Law No. 99 of 2004 on legal persons and entities, activities and administrative simplification in the agricultural sector:
- Article 1 defines an agricultural entrepreneur as someone who, directly or as a partner of a society, devotes to agricultural activities at least 50 percent of his/her work time and gets at least 50 percent of his/her income from such activities.
Agricultural societies are defined as such if at least one-fifth of the members, in the case of cooperatives, are agricultural entrepreneurs, or if the managing director is an agricultural entrepreneur, in the case of a society by capital, or if at least one of the members is an agricultural entrepreneur in the case of a society of persons.
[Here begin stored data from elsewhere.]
/-- The unit's entry split in two: lanes 0 to 3 issue, lanes 4 to 7 stand at another PC, at a lower priority, with a blocked state. -/
def split (s : State) (pc : W64) (blk : Option Wait) : State :=
  withUnit s fun u => { u with frontier := u.frontier.flatMap fun e =>
    [{ e with mask := 0x0F#64 }, { e with mask := 0xF0#64, pc := pc, blk := blk, prio := 0#2 }] }

theorem test_witness_BarrierReleases :
    (let s := split (at_ (f64 0x77 0 0 0 0 0)) 0x1000#64 (some .syng)
     Goes s (.syng h) ∧ ∀ f ∈ (s.dueUnit uid).frontier, f.mask &&& ~~~(ent s).mask ≠ 0#64 → f.blk = some .syng ∧ f.pc = (ent s).pc) ∧
    (let s := split (at_ (f64 0x77 0 0 0 0 0)) 0x2000#64 (some .syng)
     Goes s (.syng h) ∧ ∃ f ∈ (s.dueUnit uid).frontier, f.mask &&& ~~~(ent s).mask ≠ 0#64 ∧ (f.blk ≠ some .syng ∨ f.pc ≠ (ent s).pc)) := by decide +kernel

/-- The parts of an edge that is free, as a test. -/
def edgesFreeB (s : State) (uid : Nat) (ls : List Nat) : Bool :=
  ls.all (fun l => !s.strandBusy uid l) && decide ((s.unit uid).copyFault = none) && ls.all (fun l => !((s.unit uid).lane l).remoteDirty) &&
    (s.core (s.unit uid).core).dirtyAddrs.all (fun a => !s.owned a && (remotePkg s a).isNone) && !s.linesDue (s.unit uid).core && decide (s.remoteOps = [])

/-- The test is sound. -/
theorem edgesFree_of_edgesFreeB {s : State} {uid : Nat} {ls : List Nat} (t : edgesFreeB s uid ls = true) : Claim.EdgesFree s uid ls := by
  simp only [edgesFreeB, Bool.and_eq_true, decide_eq_true_eq, List.all_eq_true, Bool.not_eq_true', Option.isNone_iff_eq_none] at t
  obtain ⟨⟨⟨⟨⟨a, b⟩, c⟩, d⟩, e⟩, f⟩ := t
  exact ⟨a, b, c, d, e, f⟩

/-- A launch record of one vector group of eight lanes, each field at its offset (R126 to R128): version 1, entry 0x1000, mask 0xFF, 16 registers. -/
def record0 : List Byte :=
  (((((List.replicate 256 0#8).set 3 1#8).set 0x61 0x10#8).set 0x68 0xFF#8).set 0x70 1#8).set 0x72 16#8 |>.set 0x73 16#8

/-- The record in memory at 0x2000, its address in registers, and an argument. -/
def withRecord (s : State) : State := withRegs (s.homeWriteN 0x2000 record0) [(8, 0x2000#64), (9, 7#64), (10, 0x2000#64), (11, 7#64)]

theorem test_witness_LanesEnd :
    (let s := at_ (f64 0xA2 0 0 0 0 0)
     Goes s (.exit h) ∧ edgesFreeB (s.due uid) uid (lanesOf (s.activeOf h uid (ent s))) = true ∧
      ∀ l ∈ lanesOf (s.activeOf h uid (ent s)), ((s.dueUnit uid).lane l).frame = none) ∧
    ∀ p ∈ [(false, f64 0xA2 0 0xCA 0xCB 0 1, Instr.exitS h (.s 10) (.s 11)), (true, f64 0xA3 0 0xCA 0xCB 0 0, Instr.exitJ h (.s 10) (.s 11))],
      let s := withRecord (at_ p.2.1)
      Goes s p.2.2 ∧ edgesFreeB (s.due uid) uid (lanesOf (s.activeOf h uid (ent s))) = true ∧
        (∀ l ∈ lanesOf (s.activeOf h uid (ent s)), ((s.dueUnit uid).lane l).frame = none) ∧ s.activeOf h uid (ent s) ≠ 0#64 ∧
        (s.task (s.dueUnit uid).task).reg = none ∧
        (match readRecord p.2.2 ((s.dueUnit uid).src64 (.s 10) 0) (s.issueAt h p.2.2 uid (ent s)) (s.due uid) with
          | .got s1 bytes => (registerFault s1 (s1.task (s.dueUnit uid).task) p.1 ((s.dueUnit uid).src64 (.s 10) 0) bytes).isNone
          | _ => false) = true ∧
        let g : Registration := { join := p.1, addr := 0x2000#64, record := record0, arg := 0#64 }
        let s' := withTask s fun k => { k with reg := some g }
        Goes s' p.2.2 ∧ (s'.task (s'.dueUnit uid).task).reg = some g ∧ g.addr = (s'.dueUnit uid).src64 (.s 10) 0 := by decide +kernel

theorem test_witness_RegisterCounts :
    (let s := at_ (f64 0xA4 0xC5 0 0 96 0)
     Goes s (.rgrow h (.s 5) 96#8) ∧ (96#8 : BitVec 8).toNat ≤ (s.dueUnit uid).regs) ∧
    (let s := withUnit (at_ (f64 0xA4 0xC5 0 0 96 0)) fun u => { u with regs := 16, regmax := 95 }
     Goes s (.rgrow h (.s 5) 96#8) ∧ s.activeOf h uid (ent s) ≠ 0#64 ∧ (s.dueUnit uid).kind = .group ∧ (s.dueUnit uid).regmax < 96 ∧ (s.dueUnit uid).regs < 96) ∧
    (let s := withUnit (at_ (f64 0xA4 0xC5 0 0 96 0)) fun u => { u with regs := 16, regmax := 96 }
     Goes s (.rgrow h (.s 5) 96#8) ∧ s.activeOf h uid (ent s) ≠ 0#64 ∧ (s.dueUnit uid).kind = .group ∧ (s.dueUnit uid).regs < 96 ∧ 96 ≤ (s.dueUnit uid).regmax) ∧
    Goes (at_ (f64 0xA5 0 0 0 48 0)) (.rshrk h 48#8) := by decide +kernel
The purpose is the granting of subsidies, without discrimination between men and women.

- Article 2[4] provides that agricultural societies are entitled to the fiscal benefits reserved for farmers.

- Article 3 establishes tax breaks for individual farmers and societies whose members are not older than 40 years.

- Amendments and addenda are made to Legislative Decree No. 228 of 2001 laying down the guidelines for the modernization of the agricultural sector in general and with regard to producers’ organizations, as stated in Article 7 (24).


Law No. 101 of 2005:
- It sets out further measures as to the legal persons and entities involved in agriculture, agricultural activities and the simplification of administrative proceedings. Amendments are made to Legislative Decree No. 99 of 2004 on the mentioned issues (24).


Ministerial Decree No. 224 of 1992:
- Regulates the granting of financial incentives to promote juvenile entrepreneurship in southern Italy.

- Pursuant to this Decree of the Minister responsible for special intervention to southern Italy [Mezzogiorno], grants ranging from 40 to 60 percent of proposed investments and loans at concessional rates can be given for qualifying investments to juvenile entrepreneurs who meet certain requirements as to age and place of residence, as stated in Article 3.

- Also, grants of varying import can be made to offset the management expenses of qualifying juvenile enterprises, as provided for by Article 4 (25).